7 Replies Latest reply on Feb 2, 2011 8:01 PM by MicahVillmow

    Barriers when reading to local memory



      why causes copying from global into local memory on an RV730 a barrier after each write to the local store? The compiler seems to be smart enough to remove the following explicit barrier at all, but I would rather prefer not to see additional ones but just the one I put.

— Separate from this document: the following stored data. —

-- ==== Sys2Proof/Tests/Slice0.lean ====
section
/-! SUPPORT. Tests: the well-formedness checks refuse what they should, hand-encoded words decode, one step per
worked example of the spec, and for every statement with hypotheses a state and operands that meet them. -/
namespace Sys2Proof.Tests

open Sys2Proof.Machine Sys2Proof.Laws

/-! ### WellFormed: what each check refuses -/

/-- 41_load_store_transfer.md R153: STA has no immediate form. -/
theorem test_form_refused : (Form.mk .sta (.imm 0x00)).wellFormed = false := by decide

/-- 30_encoding.md R102: an opcode byte that is none of the constructor's rows. -/
theorem test_opcode_refused :
    (Instr.jam 0x03).wellFormed = false ∧ (Instr.nopImplied 0xEA).wellFormed = false ∧
    (Instr.nopImm 0x8B 0).wellFormed = false ∧ (Instr.nopZp 0x24 0).wellFormed = false ∧
    (Instr.nopZpx 0xB4 0).wellFormed = false ∧ (Instr.nopAbsx 0x9C 0).wellFormed = false ∧
    (Instr.anc 0x4B 0).wellFormed = false := by decide

/-- Both checks pass on instructions of the table. -/
theorem test_wellFormed_accepted :
    (Instr.ldaImm 0x80).wellFormed = true ∧ (Instr.jam 0xF2).wellFormed = true ∧
    (Instr.nopAbsx 0xFC 0xFFFF).wellFormed = true ∧ (Instr.anc 0x2B 0).wellFormed = true := by decide

/-! ### Decoding: words written out from 30_encoding.md R81 and R102 -/

/-- Every opcode byte, with zero operand bytes, decodes to a well-formed instruction whose opcode it is. -/
theorem test_all_opcodes :
    (List.range 256).all (fun n =>
      match decodeTableWord 24 n with
      | some i => i.wellFormed && decide (i.opcode.toNat = n)
      | none => false) = true := by decide +kernel

/-- Loads and stores: LDA ($20,X); STY $10,X; LDX $1234,Y. -/
theorem test_decode_load_store :
    decodeTableWord 16 0x20A1 = some (.ldaIzx 0x20) ∧ decodeTableWord 16 0x1094 = some (.styZpx 0x10) ∧
    decodeTableWord 24 0x1234BE = some (.ldxAbsy 0x1234) := by decide

/-- Arithmetic: ADC #$50; CMP ($10),Y; DEC $02FF,X; BIT $2C00. -/
theorem test_decode_alu :
    decodeTableWord 16 0x5069 = some (.adcImm 0x50) ∧ decodeTableWord 16 0x10D1 = some (.cmpIzy 0x10) ∧
    decodeTableWord 24 0x02FFDE = some (.decAbsx 0x02FF) ∧
    decodeTableWord 24 0x2C002C = some (.bitAbs 0x2C00) := by decide

/-- Shifts: ROL A; LSR $0300. -/
theorem test_decode_shift :
    decodeTableWord 8 0x2A = some .rolAcc ∧ decodeTableWord 24 0x03004E = some (.lsrAbs 0x0300) := by decide

/-- Stack and flags: PHA; CLV; NOP. -/
theorem test_decode_stack :
    decodeTableWord 8 0x48 = some .pha ∧ decodeTableWord 8 0xB8 = some .clv ∧
    decodeTableWord 8 0xEA = some .nop := by decide

/-- Control: JSR $E000; BVS with offset $80; RTI. -/
theorem test_decode_control :
    decodeTableWord 24 0xE00020 = some (.jsr 0xE000) ∧ decodeTableWord 16 0x8070 = some (.bvs 0x80) ∧
    decodeTableWord 8 0x40 = some .rti := by decide

/-- Unofficial: SLO ($10),Y; SBC $EB; NOP $80; JAM $B2; LAS $0200,Y. -/
theorem test_decode_unofficial :
    decodeTableWord 16 0x1013 = some (.sloIzy 0x10) ∧ decodeTableWord 16 0x01EB = some (.sbcEB 0x01) ∧
    decodeTableWord 16 0x5580 = some (.nopImm 0x80 0x55) ∧ decodeTableWord 8 0xB2 = some (.jam 0xB2) ∧
    decodeTableWord 24 0x0200BB = some (.las 0x0200) := by decide

/-- A byte sequence that ends before the instruction does is refused by name. -/
theorem test_decode_truncated :
    decode [] = .error .noOpcode ∧ decode [0xA9] = .error (.operandsMissing 0xA9) ∧
    decode [0x4C, 0x00] = .error (.operandsMissing 0x4C) := ⟨rfl, rfl, rfl⟩

/-! ### One step on a small state

The start state of 95_test_vectors.md L2: SP = $FD, P = $24, the other registers $00, no event pending. -/

/-- Bytes of plain memory set one by one. -/
def poke (l : List (Word × Byte)) (s : State) : State := l.foldl (fun s c => s.place c.1 c.2) s

/-- The start state with code at PC. -/
def code (pc : Word) (bs : List Byte) : State :=
  State.placeBytes bs pc { State.reset with resetPending := false, pc := pc }

/-- A, X, Y, SP, P, PC and c after a step, then the bytes of plain memory asked for. -/
def ends (r : Result) (mem : List Word) : Option (List Nat) :=
  match r with
  | .next s =>
    some ([s.a.toNat, s.x.toNat, s.y.toNat, s.sp.toNat, s.p.toByte.toNat, s.pc.toNat, s.stepCycles]
      ++ mem.map fun a => ((s.peek a).map (·.toNat)).getD 999)
  | .fault _ => none
  | .refused _ => none

/-- Something of the state after a step. -/
def got {α : Type} (r : Result) (f : State → α) : Option α :=
  match r with
  | .next s => some (f s)
  | .fault _ => none
  | .refused _ => none

/-- 95_test_vectors.md L2.1: LDA # zero. -/
theorem test_lda_L2_1 : ends (step { code 0xC000 [0xA9, 0x00] with a := 0x55 }) [] =
    some [0x00, 0x00, 0x00, 0xFD, 0x26, 0xC002, 2] := by decide

/-- 95_test_vectors.md L2.7: LDA (zp),Y pointer wrap, cross. -/
theorem test_lda_L2_7 :
    ends (step { poke [(0x00FF, 0xF8), (0x0000, 0x02), (0x0308, 0x5A)]
      (code 0xC000 [0xB1, 0xFF]) with
      y := 0x10 }) [] =
      some [0x5A, 0x00, 0x10, 0xFD, 0x24, 0xC002, 6] := by decide

/-- 95_test_vectors.md L2.8: LDX zp,Y. -/
theorem test_ldx_L2_8 : ends (step { poke [(0x0005, 0x01)] (code 0xC000 [0xB6, 0x80]) with y := 0x85 }) [] =
    some [0x00, 0x01, 0x85, 0xFD, 0x24, 0xC002, 4] := by decide

/-- 95_test_vectors.md L2.9: LDY abs,X cross. -/
theorem test_ldy_L2_9 :
    ends (step { poke [(0x0800, 0x00)] (code 0xC000 [0xBC, 0x80, 0x07]) with x := 0x80 }) [] =
      some [0x00, 0x80, 0x00, 0xFD, 0x26, 0xC003, 5] := by decide

/-- 95_test_vectors.md L2.10: STA abs,X no penalty on cross. -/
theorem test_sta_L2_10 : ends (step { code 0xC000 [0x9D, 0xFF, 0x02] with a := 0x3C, x := 0x01 }) [0x0300] =
    some [0x3C, 0x01, 0x00, 0xFD, 0x24, 0xC003, 5, 0x3C] := by decide

/-- 95_test_vectors.md L2.12: STX zp,Y wraps. -/
theorem test_stx_L2_12 : ends (step { code 0xC000 [0x96, 0xFF] with x := 0x11, y := 0x02 }) [0x0001] =
    some [0x00, 0x11, 0x02, 0xFD, 0x24, 0xC002, 4, 0x11] := by decide

/-- 95_test_vectors.md L2.13: STA to mirror. -/
theorem test_sta_L2_13 : ends (step { code 0xC000 [0x8D, 0x05, 0x18] with a := 0x66 }) [0x0005] =
    some [0x66, 0x00, 0x00, 0xFD, 0x24, 0xC003, 4, 0x66] := by decide

/-- 95_test_vectors.md L2.14: TSX. -/
theorem test_tsx_L2_14 : ends (step { code 0xC000 [0xBA] with sp := 0x00 }) [] =
    some [0x00, 0x00, 0x00, 0x00, 0x26, 0xC001, 2] := by decide

/-- 95_test_vectors.md L2.15: TXS no flags. -/
theorem test_txs_L2_15 : ends (step { code 0xC000 [0x9A] with x := 0x00, p := .ofByte 0xA4 }) [] =
    some [0x00, 0x00, 0x00, 0x00, 0xA4, 0xC001, 2] := by decide

/-- 95_test_vectors.md L2.16: ADC carry out. -/
theorem test_adc_L2_16 : ends (step { code 0xC000 [0x69, 0x01] with a := 0xFF, p := .ofByte 0x24 }) [] =
    some [0x00, 0x00, 0x00, 0xFD, 0x27, 0xC002, 2] := by decide

/-- 95_test_vectors.md L2.17: ADC with carry in, V from two negatives. -/
theorem test_adc_L2_17 : ends (step { code 0xC000 [0x69, 0x80] with a := 0x80, p := .ofByte 0x25 }) [] =
    some [0x01, 0x00, 0x00, 0xFD, 0x65, 0xC002, 2] := by decide

/-- 95_test_vectors.md L2.20: SBC C=0 subtracts one more. -/
theorem test_sbc_L2_20 : ends (step { code 0xC000 [0xE9, 0x00] with a := 0x10, p := .ofByte 0x24 }) [] =
    some [0x0F, 0x00, 0x00, 0xFD, 0x25, 0xC002, 2] := by decide

/-- 95_test_vectors.md L2.21: SBC overflow pos-neg. -/
theorem test_sbc_L2_21 : ends (step { code 0xC000 [0xE9, 0xFF] with a := 0x7F, p := .ofByte 0x25 }) [] =
    some [0x80, 0x00, 0x00, 0xFD, 0xE4, 0xC002, 2] := by decide

/-- 95_test_vectors.md L2.22: AND abs,Y cross. -/
theorem test_and_L2_22 :
    ends (step { poke [(0x0100, 0x3C)] (code 0xC000 [0x39, 0xFF, 0x00]) with a := 0xF0, y := 0x01 }) [] =
      some [0x30, 0x00, 0x01, 0xFD, 0x24, 0xC003, 5] := by decide

/-- 95_test_vectors.md L2.23: EOR (zp,X). -/
theorem test_eor_L2_23 :
    ends (step { poke [(0x0020, 0x00), (0x0021, 0x03), (0x0300, 0xFF)]
      (code 0xC000 [0x41, 0x20]) with
      a := 0x0F, x := 0x00 }) [] =
      some [0xF0, 0x00, 0x00, 0xFD, 0xA4, 0xC002, 6] := by decide

/-- 95_test_vectors.md L2.25: CMP signed wrap. -/
theorem test_cmp_L2_25 : ends (step { code 0xC000 [0xC9, 0x01] with a := 0x80 }) [] =
    some [0x80, 0x00, 0x00, 0xFD, 0x25, 0xC002, 2] := by decide

/-- 95_test_vectors.md L2.26: CMP keeps V. -/
theorem test_cmp_L2_26 : ends (step { code 0xC000 [0xC9, 0x00] with a := 0x00, p := .ofByte 0x64 }) [] =
    some [0x00, 0x00, 0x00, 0xFD, 0x67, 0xC002, 2] := by decide

/-- 95_test_vectors.md L2.27: BIT abs, Z=0. -/
theorem test_bit_L2_27 :
    ends (step { poke [(0x0300, 0x3F)] (code 0xC000 [0x2C, 0x00, 0x03]) with a := 0xFF }) [] =
      some [0xFF, 0x00, 0x00, 0xFD, 0x24, 0xC003, 4] := by decide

      __kernel void main(__global float2 *dest,
             __global const float *data)
        uint X = get_global_id(0);
        uint Y = get_global_id(1);

        __local float buffer[4096];

        const uint W=1024;
        const uint H=480;
        uint row = Y * W;

        uint myID = get_local_id(0);
        buffer[myID] = data[row+myID];
      /*buffer[W+myID] = data[row+W+myID];
        barrier(CLK_LOCAL_MEM_FENCE); */
        dest[row + X] = (float2)(buffer[myID+1],buffer[myID+4]);

      For the 58xx and 57xx I observed the expected output. No barrier placed if not explicitely requested.

      Any technical reason for this behaviour?


      PS: I realized I can extend the barrier-less writes using vload/vstore, but after 4 or 8 elements a barrier is always inserted At least this reduces the barrier count to 7/8 compared to individual floats.